-- ==== Sys2Proof/Machine/System.lean ====
section
/-! DEFINITION. The system commands (47_system.md). -/

namespace Sys2Proof.Machine

/-- `NOP` (R125). -/
def execNop (s : State) : Result := unlessFaulted s (respond 0 s)

/-- `SRESET`: legal in every phase and on a faulted block (R126). -/
def execSreset (s : State) : Result := respond 0 s.resetBlock

/-- `RDR r`: a mapped index is read also on a faulted block; an unmapped one is refused there and `F_OPERAND`
elsewhere (R127, R137). -/
def execRdr (r : Byte) (s : State) : Result :=
  match s.register r with
  | some v => respond v s
  | none => unlessFaulted s (raise .operand s)

/-- `STOP` (R128). -/
def execStop (s : State) : Result :=
  unlessFaulted s <|
  require (s.phase = .dec ∨ s.phase = .train ∨ s.phase = .gen) .seq s <|
  respond 0 { s with phase := .idle }

end Sys2Proof.Machine
end

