/-- One legal word of each family decodes to its command, one reserved bit more is illegal (95_test_vectors.md V0). -/
def Obligations.WrittenOutWordsDecode : Prop :=
  decode 0x0200001B 0 = .command (.rdr 0x1B) ∧ decode 0x12000061 0 = .command (.vmark 0x61) ∧
  decode 0x20000000 0 = .command .hdrw ∧ decode 0x31018000 0 = .command (.ebit true 0x8000) ∧
  decode 0x41001234 0 = .command (.dbit 0x1234) ∧ decode 0x510000FF 0 = .command (.ppred 0xFF) ∧
  decode 0x520002A0 0 = .command (.pobs 0xA0 true) ∧ decode 0x54000001 0 = .command (.btstep true) ∧
  decode 0x61000061 0 = .command (.trainb 0x61) ∧ decode 0x80000003 0x07FFFFFE = .command (.setmask 3 0x07FFFFFE) ∧
  decode 0x81000000 0x4E20 = .command (.setlen 0 0x4E20) ∧ decode 0x82000000 0x3039 = .command (.seed 0x3039) ∧
  decode 0x31020000 0 = .illegal .reservedBitSet ∧ decode 0x7F000000 0 = .illegal .unassignedOpcode

/-! ## The step (R7, R38, R57) and its holds -/

/-- A step runs the decoded command, in particular a command whose encoding is at the head of the port: what step
adds around exec is taking the command's words off the port. -/
def Obligations.StepRunsTheFetchedCommand : Prop :=
  (∀ (s : State) (i : Instr) (rest : List Word), fetch s.cmd = .command i rest →
    step s = exec i { s with cmd := rest }) ∧
  (∀ (s : State) (i : Instr) (rest : List Word), s.cmd = encode i ++ rest →
    step s = exec i { s with cmd := rest })

/-- R141, R54 (log 3): the step has no successor exactly while a word is missing, or in one of the four commands that read
IN; and it is never refused. -/
def Obligations.StepHoldsOnlyForWordsOrInput : Prop :=
  ∀ s : State,
    (step s = .fault .holdCommand ↔ s.cmd = []) ∧
    (step s = .fault .holdExtension ↔ ∃ w, s.cmd = [w] ∧ hasExtension w = true) ∧
    (step s = .fault .holdInput → s.fault = 0 ∧ ∃ i rest, fetch s.cmd = .command i rest ∧
      (i = .hdrr ∨ i = .dstart ∨ (∃ p, i = .dbit p) ∨ i = .decb)) ∧
    (∀ r, step s ≠ .refused r)

/-! ## Faults (60_exceptions.md) -/

/-- R137: on a faulted block every command but `SRESET` and a mapped `RDR` is refused, an illegal word too; a
mapped `RDR` answers, `SRESET` resets. -/
def Obligations.FaultedBlockRefuses : Prop :=
  ∀ s : State, s.fault ≠ 0 →
    (∀ i : Instr, i ≠ .sreset → (∀ r, i = .rdr r → 0x1B < r.toNat) →
      exec i s = .next (s.answer true (s.fault.zeroExtend 32))) ∧
    (∀ why rest, fetch s.cmd = .illegal why rest →
      step s = .next (({ s with cmd := rest } : State).answer true (s.fault.zeroExtend 32))) ∧
    (∀ r : Byte, r.toNat ≤ 0x1B → ∃ v, s.register r = some v ∧ exec (.rdr r) s = .next (s.answer false v)) ∧
    ∃ t : State, exec .sreset s = .next t ∧ t.fault = 0 ∧ t.phase = .idle ∧ t.resp = s.resp ++ [⟨false, 0⟩]

/-- R136: a command that faults changes `FAULT` and gives its response, and nothing else; in a step its words (and an
illegal word's) are taken from the port besides. -/
def Obligations.FaultsArePrecise : Prop :=
  (∀ (i : Instr) (s t : State), s.fault = 0 → exec i s = .next t → t.fault ≠ 0 →
    ∃ c : FaultCode, t = { s with fault := c.code, resp := s.resp ++ [⟨true, c.code.zeroExtend 32⟩] }) ∧
  (∀ s t : State, s.fault = 0 → step s = .next t → t.fault ≠ 0 → ∃ c : FaultCode,
    t = { s with cmd := t.cmd, fault := c.code, resp := s.resp ++ [⟨true, c.code.zeroExtend 32⟩] })

/-- R39: every command that ends gives exactly one response, after those before it. -/
def Obligations.EveryCommandEndsWithOneResponse : Prop :=
  ∀ s t : State, step s = .next t → ∃ r : Response, t.resp = s.resp ++ [r]

/-- R33: `FAULT` is written from 0 by the command that faults, which answers the code, and by the two resets, and by
nothing else. -/
def Obligations.FaultKeepsTheFirstCode : Prop :=
  (∀ s t : State, step s = .next t →
    t.fault = s.fault ∨
    (s.fault = 0 ∧ ∃ c : FaultCode, t.fault = c.code ∧ t.resp = s.resp ++ [⟨true, c.code.zeroExtend 32⟩]) ∨
    (t.fault = 0 ∧ ∃ rest, fetch s.cmd = .command .sreset rest)) ∧
  (∀ s t : State, (∃ rest, fetch s.cmd = .command .sreset rest) → step s = .next t → t.fault = 0) ∧
  (∀ s : State, s.hardReset.fault = 0)

/-- R53, R135: a command whose operand is out of the range its rule gives never has an effect. Which commands are
called ill-formed is the model's choice (log 14). The premise
`latchFresh` rules out a latched node no `PPRED` can leave; it is an invariant (`LatchHoldsTheFreshPrediction`). -/
def Obligations.IllFormedCommandsOnlyFault : Prop :=
  ∀ (i : Instr) (s : State), i.wellFormed = false → s.fault = 0 → s.latchFresh →
    exec i s = .next (s.faulted .seq) ∨ exec i s = .next (s.faulted .operand)

/-! ## The phase machine (47_system.md) -/

/-- R130: a command in a phase where the table has "-" raises `F_SEQ`, whatever its operands. -/
def Obligations.IllegalPhaseFaults : Prop :=
  ∀ (i : Instr) (s : State), s.fault = 0 → legalIn i s.phase = false → exec i s = .next (s.faulted .seq)

/-- R129: only the commands of the table write `PHASE`; one that does not fault goes where the table says, and in a
phase not listed for it a command of the table raises `F_SEQ` and changes nothing. -/
def Obligations.PhaseMovesOnlyByTheTable : Prop :=
  (∀ (i : Instr) (s t : State), exec i s = .next t → t.phase = s.phase ∨ phaseMove i s.phase t.phase) ∧
  (∀ (i : Instr) (s t : State) (q : Phase), exec i s = .next t → t.fault = 0 → phaseMove i s.phase q →
    t.phase = q) ∧
  (∀ s : State, s.hardReset.phase = .idle) ∧
  (∀ (i : Instr) (s : State), s.fault = 0 →
    (i = .estart ∨ i = .eflush ∨ i = .dstart ∨ i = .sstart ∨ i = .gstart ∨ i = .stop) →
    (∀ q, ¬phaseMove i s.phase q) → exec i s = .next (s.faulted .seq))

/-- R40, R105: a step removes only the oldest bytes of IN, only appends to OUT, and takes one or two command
words. -/
def Obligations.StreamsMoveOneWay : Prop :=
  ∀ s t : State, step s = .next t →
    (∃ used, s.inp = used ++ t.inp ∧ used.length ≤ 37) ∧ (∃ new, t.out = s.out ++ new ∧ new.length ≤ 37) ∧
    (∃ words, s.cmd = words ++ t.cmd ∧ 1 ≤ words.length ∧ words.length ≤ 2)

/-- R23, R62: while a pass is active no command but a reset changes the vocabulary, its map or the length. -/
def Obligations.VocabularyIsFixedDuringAPass : Prop :=
  ∀ (i : Instr) (s t : State), s.phase ≠ .idle → i ≠ .sreset → exec i s = .next t →
    t.vmask = s.vmask ∧ t.vsize = s.vsize ∧ t.fwd = s.fwd ∧ t.inv = s.inv ∧ t.vmv = s.vmv ∧ t.len = s.len

/-- R29, R30: the only writers of `PSTATE` and `BSTATE`; `PINIT` writes only in `IDLE`, and no command writes
both but a reset. -/
def Obligations.ModelStatesHaveTheirWriters : Prop :=
  ∀ (i : Instr) (s t : State), exec i s = .next t → i ≠ .sreset →
    (t.pstate = s.pstate ∨ (i = .pinit ∧ s.phase = .idle) ∨ (∃ n b, i = .pobs n b) ∨ (∃ b, i = .encb b) ∨
      i = .decb) ∧
    (t.bstate = s.bstate ∨ i = .sstart ∨ (∃ b, i = .trainb b) ∨ i = .genb)

/-! ## System commands -/

/-- R125: `NOP` answers 0 and changes nothing; on a faulted block it answers `{1, FAULT}`. -/
def Obligations.NopAnswersAndChangesNothing : Prop :=
  encode .nop = [0x00000000] ∧
  (∀ s : State, s.fault = 0 → exec .nop s = .next { s with resp := s.resp ++ [⟨false, 0⟩] }) ∧
  (∀ s : State, s.fault ≠ 0 → exec .nop s = .next { s with resp := s.resp ++ [⟨true, s.fault.zeroExtend 32⟩] })

/-- R126: `SRESET`, in every phase and on a faulted block, gives every piece of state its reset value and leaves
the streams. (`PSTATE` and `BSTATE` have no reset value in R35; the model's is its choice, log 6.) -/
def Obligations.SresetRestoresTheResetState : Prop :=
  encode .sreset = [0x01000000] ∧
  ∀ s : State, exec .sreset s = .next { State.reset with
    cmd := s.cmd, inp := s.inp, out := s.out, resp := s.resp ++ [⟨false, 0⟩] }

/-- R35: the reset values the spec gives. (`PSTATE` and `BSTATE` have none there: log 6. The streams are not the
block's: log 1, log 2.) -/
def Obligations.ResetValuesAreTheTable : Prop :=
  let s := State.reset
  s.phase = .idle ∧ s.fault = 0 ∧ s.vmv = false ∧ s.prv = false ∧ s.bmv = false ∧ s.plv = false ∧
  s.seeded = false ∧ s.node = 1 ∧ s.bitcnt = 0 ∧ s.plast = 0 ∧ s.pnode = 0 ∧ s.len = 0 ∧ s.count = 0 ∧
  s.nsym = 0 ∧ s.vmask = 0 ∧ s.vsize = 0 ∧ (∀ b, s.forward b = 0x100) ∧ (∀ i < 256, s.inverse i = 0x100) ∧
  s.elow = 0x00000000 ∧ s.dlow = 0x00000000 ∧ s.dcode = 0x00000000 ∧ s.ehigh = 0xFFFFFFFF ∧
  s.dhigh = 0xFFFFFFFF ∧ s.hacc = 0 ∧ s.rng = 0x00000000 ∧ s.dist = [] ∧ s.register 0 = some 0x4C435201

/-- R127 with the map of R16: `RDR` answers the register's value, zero-extended, on a faulted block too, and
changes nothing; an index above 0x1B raises `F_OPERAND`, or is refused on a faulted block. -/
def Obligations.RdrReadsTheRegisterMap : Prop :=
  (∀ r : Byte, encode (.rdr r) = [0x02000000 ||| r.zeroExtend 32]) ∧
  (∀ s : State, ∀ e ∈ ([(0x00, 0x4C435201), (0x01, s.status), (0x02, s.node.zeroExtend 32),
      (0x03, s.plast.zeroExtend 32), (0x04, s.pnode.zeroExtend 32), (0x05, s.len.setWidth 32),
      (0x06, (s.len >>> 32).setWidth 32), (0x07, s.count.setWidth 32), (0x08, (s.count >>> 32).setWidth 32),
      (0x09, s.vsize.zeroExtend 32), (0x0A, s.elow), (0x0B, s.ehigh), (0x0C, s.dlow), (0x0D, s.dhigh),
      (0x0E, s.dcode), (0x0F, s.rng), (0x10, s.vmask.setWidth 32), (0x11, (s.vmask >>> 32).setWidth 32),
      (0x12, (s.vmask >>> 64).setWidth 32), (0x13, (s.vmask >>> 96).setWidth 32),
      (0x14, (s.vmask >>> 128).setWidth 32), (0x15, (s.vmask >>> 160).setWidth 32),
      (0x16, (s.vmask >>> 192).setWidth 32), (0x17, (s.vmask >>> 224).setWidth 32),
      (0x18, s.hacc.setWidth 32), (0x19, (s.hacc >>> 32).setWidth 32), (0x1A, s.nsym.setWidth 32),
      (0x1B, (s.nsym >>> 32).setWidth 32)] : List (Byte × Word)),
    exec (.rdr e.1) s = .next (s.answer false e.2)) ∧
  (∀ (s : State) (r : Byte), 0x1B < r.toNat → s.fault = 0 → exec (.rdr r) s = .next (s.faulted .operand)) ∧
  (∀ (s : State) (r : Byte), 0x1B < r.toNat → s.fault ≠ 0 →
    exec (.rdr r) s = .next (s.answer true (s.fault.zeroExtend 32)))

/-- R18: the fields of `STATUS`, with the five codes of `PHASE`. -/
def Obligations.StatusAssemblesItsFields : Prop :=
  ∀ s : State,
    s.status.extractLsb' 0 3 = (match s.phase with | .idle => 0 | .enc => 1 | .dec => 2 | .train => 3 | .gen => 4) ∧
    s.status.getLsbD 3 = s.vmv ∧ s.status.getLsbD 4 = s.prv ∧ s.status.getLsbD 5 = s.bmv ∧ s.status.getLsbD 6 = s.plv ∧
    s.status.getLsbD 7 = s.seeded ∧ s.status.extractLsb' 8 8 = s.fault ∧ s.status.extractLsb' 16 4 = s.bitcnt ∧
    s.status.extractLsb' 20 12 = 0

/-- R128: `STOP` ends a decode, training or generation pass, and only those. -/
def Obligations.StopEndsThePass : Prop :=
  encode .stop = [0x03000000] ∧
  (∀ s : State, s.fault = 0 → (s.phase = .dec ∨ s.phase = .train ∨ s.phase = .gen) →
    exec .stop s = .next { s with phase := .idle, resp := s.resp ++ [⟨false, 0⟩] }) ∧
  (∀ s : State, s.fault = 0 → (s.phase = .idle ∨ s.phase = .enc) → exec .stop s = .next (s.faulted .seq))

/-! ## VocabMap (41_vocabmap.md) -/

/-- R63, R64: `VMCLR` and `VMALL` write the whole mask and clear the four flags; the tables stay. -/
def Obligations.VmclrAndVmallWriteTheWholeMask : Prop :=
  encode .vmclr = [0x10000000] ∧ encode .vmall = [0x11000000] ∧
  (∀ s : State, s.fault = 0 → s.phase = .idle →
    exec .vmclr s = .next { s with vmask := 0, vmv := false, prv := false, bmv := false, plv := false,
                                   resp := s.resp ++ [⟨false, 0⟩] } ∧
    exec .vmall s = .next { s with vmask := BitVec.allOnes 256, vmv := false, prv := false, bmv := false,
                                   plv := false, resp := s.resp ++ [⟨false, 0⟩] }) ∧
  (∀ s : State, s.fault = 0 → s.phase ≠ .idle →
    exec .vmclr s = .next (s.faulted .seq) ∧ exec .vmall s = .next (s.faulted .seq))

/-- R65: `VMARK b` sets bit `b` of the mask, no other bit, and clears the four flags. -/
def Obligations.VmarkSetsItsBit : Prop :=
  ∀ b : Byte, encode (.vmark b) = [0x12000000 ||| b.zeroExtend 32] ∧
    (∀ s : State, s.fault = 0 → s.phase = .idle → ∃ m : Mask,
      exec (.vmark b) s = .next { s with vmask := m, vmv := false, prv := false, bmv := false, plv := false,
                                         resp := s.resp ++ [⟨false, 0⟩] } ∧
      ∀ v : Nat, v < 256 → m.getLsbD v = (v == b.toNat || s.vmask.getLsbD v)) ∧
    (∀ s : State, s.fault = 0 → s.phase ≠ .idle → exec (.vmark b) s = .next (s.faulted .seq))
—————
# PROBLEM DETAILS
Set down, unchanged, only those lines above that fall between the line with "require (s.phase = .dec" and the line with "decode 0x81000000 0x4E20", the two end lines included.

# YOUR SOLUTION
  require (s.phase = .dec ∨ s.phase = .train ∨ s.phase = .gen) .seq s <|
  respond 0 { s with phase := .idle }

end Sys2Proof.Machine
end

/-- One legal word of each family decodes to its command, one reserved bit more is illegal (95_test_vectors.md V0). -/
def Obligations.WrittenOutWordsDecode : Prop :=
  decode 0x0200001B 0 = .command (.rdr 0x1B) ∧ decode 0x12000061 0 = .command (.vmark 0x61) ∧
  decode 0x20000000 0 = .command .hdrw ∧ decode 0x31018000 0 = .command (.ebit true 0x8000) ∧
  decode 0x41001234 0 = .command (.dbit 0x1234) ∧ decode 0x510000FF 0 = .command (.ppred 0xFF) ∧
  decode 0x520002A0 0 = .command (.pobs 0xA0 true) ∧ decode 0x54000001 0 = .command (.btstep true) ∧
  decode 0x61000061 0 = .command (.trainb 0x61) ∧ decode 0x80000003 0x07FFFFFE = .command (.setmask 3 0x07FFFFFE) ∧
  decode 0x81000000 0x4E20 = .command (.setlen 0 0x4E20) ∧ decode 0x82000000 0x3039 = .command (.seed 0x3039) ∧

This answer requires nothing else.